[Saved data entries]
====

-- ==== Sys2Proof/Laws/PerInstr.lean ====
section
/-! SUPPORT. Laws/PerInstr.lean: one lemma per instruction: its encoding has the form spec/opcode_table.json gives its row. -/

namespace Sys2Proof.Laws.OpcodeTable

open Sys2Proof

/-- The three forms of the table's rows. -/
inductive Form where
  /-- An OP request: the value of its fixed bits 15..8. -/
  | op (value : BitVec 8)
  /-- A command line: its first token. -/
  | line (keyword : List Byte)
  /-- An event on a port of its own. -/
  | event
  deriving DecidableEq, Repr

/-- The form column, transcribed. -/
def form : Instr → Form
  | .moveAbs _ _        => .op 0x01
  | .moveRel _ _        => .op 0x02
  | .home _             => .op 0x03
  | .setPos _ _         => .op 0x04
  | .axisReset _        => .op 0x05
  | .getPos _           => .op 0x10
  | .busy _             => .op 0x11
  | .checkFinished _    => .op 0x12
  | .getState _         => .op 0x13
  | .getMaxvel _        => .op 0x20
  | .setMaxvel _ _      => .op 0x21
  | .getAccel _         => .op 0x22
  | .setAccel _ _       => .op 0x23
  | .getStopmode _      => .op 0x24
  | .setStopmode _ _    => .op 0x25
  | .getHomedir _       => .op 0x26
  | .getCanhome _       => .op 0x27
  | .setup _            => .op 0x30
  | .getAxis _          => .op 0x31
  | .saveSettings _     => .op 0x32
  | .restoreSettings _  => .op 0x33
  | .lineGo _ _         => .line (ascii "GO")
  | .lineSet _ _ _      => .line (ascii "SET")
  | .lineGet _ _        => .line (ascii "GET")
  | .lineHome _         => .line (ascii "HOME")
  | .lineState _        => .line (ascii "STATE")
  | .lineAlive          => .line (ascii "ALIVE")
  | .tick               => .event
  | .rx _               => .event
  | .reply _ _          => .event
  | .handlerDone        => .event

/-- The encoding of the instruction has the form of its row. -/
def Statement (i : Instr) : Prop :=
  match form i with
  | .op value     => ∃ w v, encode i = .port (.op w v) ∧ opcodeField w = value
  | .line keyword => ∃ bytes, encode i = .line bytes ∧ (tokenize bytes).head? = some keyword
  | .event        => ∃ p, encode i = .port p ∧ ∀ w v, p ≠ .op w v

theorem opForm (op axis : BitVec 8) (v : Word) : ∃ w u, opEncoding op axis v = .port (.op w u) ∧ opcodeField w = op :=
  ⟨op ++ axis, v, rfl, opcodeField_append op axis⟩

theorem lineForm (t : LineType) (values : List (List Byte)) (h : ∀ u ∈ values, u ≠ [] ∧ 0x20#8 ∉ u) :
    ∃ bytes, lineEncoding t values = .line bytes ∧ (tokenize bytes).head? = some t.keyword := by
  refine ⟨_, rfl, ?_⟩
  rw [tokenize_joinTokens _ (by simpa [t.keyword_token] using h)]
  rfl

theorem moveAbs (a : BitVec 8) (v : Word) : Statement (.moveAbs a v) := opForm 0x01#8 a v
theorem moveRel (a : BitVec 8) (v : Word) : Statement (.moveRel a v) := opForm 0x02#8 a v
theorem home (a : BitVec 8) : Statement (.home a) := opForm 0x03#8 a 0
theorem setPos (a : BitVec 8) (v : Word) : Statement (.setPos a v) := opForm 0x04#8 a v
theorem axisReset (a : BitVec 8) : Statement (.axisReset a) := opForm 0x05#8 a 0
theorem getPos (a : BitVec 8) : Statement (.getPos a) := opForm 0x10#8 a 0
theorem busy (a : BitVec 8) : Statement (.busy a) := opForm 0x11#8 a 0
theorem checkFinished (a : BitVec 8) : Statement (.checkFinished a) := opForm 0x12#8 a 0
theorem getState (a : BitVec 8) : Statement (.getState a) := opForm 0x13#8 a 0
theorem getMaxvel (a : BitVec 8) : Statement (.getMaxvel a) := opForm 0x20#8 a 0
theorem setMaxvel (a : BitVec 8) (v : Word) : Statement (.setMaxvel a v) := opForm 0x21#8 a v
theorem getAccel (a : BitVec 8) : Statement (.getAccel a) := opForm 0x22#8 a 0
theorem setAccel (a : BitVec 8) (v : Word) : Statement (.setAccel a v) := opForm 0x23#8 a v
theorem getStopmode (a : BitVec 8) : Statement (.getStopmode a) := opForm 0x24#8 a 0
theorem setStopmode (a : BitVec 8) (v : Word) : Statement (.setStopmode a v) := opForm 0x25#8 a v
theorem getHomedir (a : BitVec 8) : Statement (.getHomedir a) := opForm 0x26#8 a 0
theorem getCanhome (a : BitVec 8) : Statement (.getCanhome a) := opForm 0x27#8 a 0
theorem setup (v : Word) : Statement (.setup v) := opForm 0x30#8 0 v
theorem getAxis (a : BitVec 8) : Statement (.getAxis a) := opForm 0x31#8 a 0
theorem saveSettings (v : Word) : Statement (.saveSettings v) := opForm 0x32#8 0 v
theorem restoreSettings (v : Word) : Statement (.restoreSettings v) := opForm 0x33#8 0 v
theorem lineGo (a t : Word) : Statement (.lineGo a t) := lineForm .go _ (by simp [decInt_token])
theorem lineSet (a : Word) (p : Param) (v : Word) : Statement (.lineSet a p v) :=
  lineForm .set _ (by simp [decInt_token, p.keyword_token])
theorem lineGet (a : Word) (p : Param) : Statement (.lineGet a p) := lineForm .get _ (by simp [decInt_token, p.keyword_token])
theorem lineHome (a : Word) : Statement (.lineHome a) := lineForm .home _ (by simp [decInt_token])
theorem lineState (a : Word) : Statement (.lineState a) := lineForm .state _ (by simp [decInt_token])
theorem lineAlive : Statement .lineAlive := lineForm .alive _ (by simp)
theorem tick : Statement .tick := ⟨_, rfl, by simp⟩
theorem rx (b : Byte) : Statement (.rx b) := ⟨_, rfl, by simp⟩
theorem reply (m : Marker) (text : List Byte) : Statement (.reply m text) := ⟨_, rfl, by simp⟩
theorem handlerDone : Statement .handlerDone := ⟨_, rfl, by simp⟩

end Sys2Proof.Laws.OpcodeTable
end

====

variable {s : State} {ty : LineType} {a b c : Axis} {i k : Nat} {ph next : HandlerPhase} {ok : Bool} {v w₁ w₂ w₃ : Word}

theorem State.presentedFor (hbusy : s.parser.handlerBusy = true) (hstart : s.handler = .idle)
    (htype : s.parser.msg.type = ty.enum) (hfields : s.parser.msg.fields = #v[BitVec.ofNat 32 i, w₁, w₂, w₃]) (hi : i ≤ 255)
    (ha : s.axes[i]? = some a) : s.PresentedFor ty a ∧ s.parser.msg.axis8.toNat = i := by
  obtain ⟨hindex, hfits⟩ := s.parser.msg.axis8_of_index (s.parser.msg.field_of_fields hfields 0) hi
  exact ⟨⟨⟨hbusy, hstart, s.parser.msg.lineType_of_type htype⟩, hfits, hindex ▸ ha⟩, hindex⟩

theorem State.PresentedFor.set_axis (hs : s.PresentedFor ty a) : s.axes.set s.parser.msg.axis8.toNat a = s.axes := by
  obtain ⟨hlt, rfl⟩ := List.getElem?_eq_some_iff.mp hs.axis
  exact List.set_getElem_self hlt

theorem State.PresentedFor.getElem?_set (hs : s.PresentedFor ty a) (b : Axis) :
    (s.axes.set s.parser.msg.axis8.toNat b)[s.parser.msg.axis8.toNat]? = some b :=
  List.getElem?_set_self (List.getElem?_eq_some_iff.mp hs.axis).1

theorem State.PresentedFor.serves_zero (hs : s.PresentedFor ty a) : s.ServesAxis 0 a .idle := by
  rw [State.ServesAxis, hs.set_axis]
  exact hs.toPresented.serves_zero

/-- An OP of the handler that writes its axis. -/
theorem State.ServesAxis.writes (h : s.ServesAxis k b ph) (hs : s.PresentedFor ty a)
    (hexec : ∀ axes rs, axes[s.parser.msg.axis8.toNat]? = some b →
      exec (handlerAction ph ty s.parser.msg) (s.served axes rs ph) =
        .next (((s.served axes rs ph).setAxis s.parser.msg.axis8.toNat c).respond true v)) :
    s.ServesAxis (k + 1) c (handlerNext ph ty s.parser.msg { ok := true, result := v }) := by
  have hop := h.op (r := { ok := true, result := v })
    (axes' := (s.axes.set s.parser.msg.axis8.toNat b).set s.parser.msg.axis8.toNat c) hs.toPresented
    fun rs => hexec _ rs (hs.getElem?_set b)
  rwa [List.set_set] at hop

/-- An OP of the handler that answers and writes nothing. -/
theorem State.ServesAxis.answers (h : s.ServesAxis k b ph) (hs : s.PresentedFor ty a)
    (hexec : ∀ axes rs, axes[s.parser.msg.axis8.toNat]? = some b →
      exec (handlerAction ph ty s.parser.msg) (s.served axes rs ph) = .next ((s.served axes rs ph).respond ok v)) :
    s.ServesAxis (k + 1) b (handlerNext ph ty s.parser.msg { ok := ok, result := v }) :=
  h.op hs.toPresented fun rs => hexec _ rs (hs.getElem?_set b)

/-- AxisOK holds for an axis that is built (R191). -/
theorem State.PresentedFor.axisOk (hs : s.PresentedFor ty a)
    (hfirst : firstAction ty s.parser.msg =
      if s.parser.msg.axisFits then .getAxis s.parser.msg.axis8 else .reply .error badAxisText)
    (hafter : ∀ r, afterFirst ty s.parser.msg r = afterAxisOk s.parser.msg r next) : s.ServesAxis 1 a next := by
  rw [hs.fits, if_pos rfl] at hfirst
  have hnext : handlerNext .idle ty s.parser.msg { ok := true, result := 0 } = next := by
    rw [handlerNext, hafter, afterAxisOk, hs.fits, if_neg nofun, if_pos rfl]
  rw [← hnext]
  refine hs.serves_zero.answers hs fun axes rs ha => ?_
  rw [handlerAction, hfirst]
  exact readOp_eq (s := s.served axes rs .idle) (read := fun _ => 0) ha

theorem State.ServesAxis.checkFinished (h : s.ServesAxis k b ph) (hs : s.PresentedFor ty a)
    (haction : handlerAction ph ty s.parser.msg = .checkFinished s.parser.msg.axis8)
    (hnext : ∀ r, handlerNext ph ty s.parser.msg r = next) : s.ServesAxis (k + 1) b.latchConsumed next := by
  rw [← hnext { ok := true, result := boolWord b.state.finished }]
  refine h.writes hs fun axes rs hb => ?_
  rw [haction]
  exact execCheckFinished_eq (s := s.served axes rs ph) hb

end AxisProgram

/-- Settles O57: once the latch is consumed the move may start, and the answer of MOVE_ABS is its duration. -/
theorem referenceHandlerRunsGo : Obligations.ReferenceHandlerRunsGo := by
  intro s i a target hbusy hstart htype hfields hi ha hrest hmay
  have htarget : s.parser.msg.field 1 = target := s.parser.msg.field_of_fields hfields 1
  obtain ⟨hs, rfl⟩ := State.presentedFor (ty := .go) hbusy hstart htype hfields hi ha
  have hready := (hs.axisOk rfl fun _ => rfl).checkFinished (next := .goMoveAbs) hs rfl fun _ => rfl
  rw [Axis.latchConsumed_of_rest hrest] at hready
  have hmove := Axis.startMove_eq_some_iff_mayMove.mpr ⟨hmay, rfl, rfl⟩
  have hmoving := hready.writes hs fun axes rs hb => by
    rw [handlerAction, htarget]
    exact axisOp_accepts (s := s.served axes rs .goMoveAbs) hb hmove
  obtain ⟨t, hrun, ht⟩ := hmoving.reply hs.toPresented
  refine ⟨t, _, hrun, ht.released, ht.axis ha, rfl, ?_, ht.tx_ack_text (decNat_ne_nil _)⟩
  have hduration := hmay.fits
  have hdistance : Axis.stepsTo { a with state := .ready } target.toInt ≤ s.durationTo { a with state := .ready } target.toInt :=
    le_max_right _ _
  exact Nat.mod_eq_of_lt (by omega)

====

Of the entries above, repeat exactly the lines between the line with "exact hs.toPresented.serves_zero" and the line with "(((s.served axes rs", inclusive, and no others.

  exact hs.toPresented.serves_zero

/-- An OP of the handler that writes its axis. -/
theorem State.ServesAxis.writes (h : s.ServesAxis k b ph) (hs : s.PresentedFor ty a)
    (hexec : ∀ axes rs, axes[s.parser.msg.axis8.toNat]? = some b →
      exec (handlerAction ph ty s.parser.msg) (s.served axes rs ph) =
        .next (((s.served axes rs ph).setAxis s.parser.msg.axis8.toNat c).respond true v)) :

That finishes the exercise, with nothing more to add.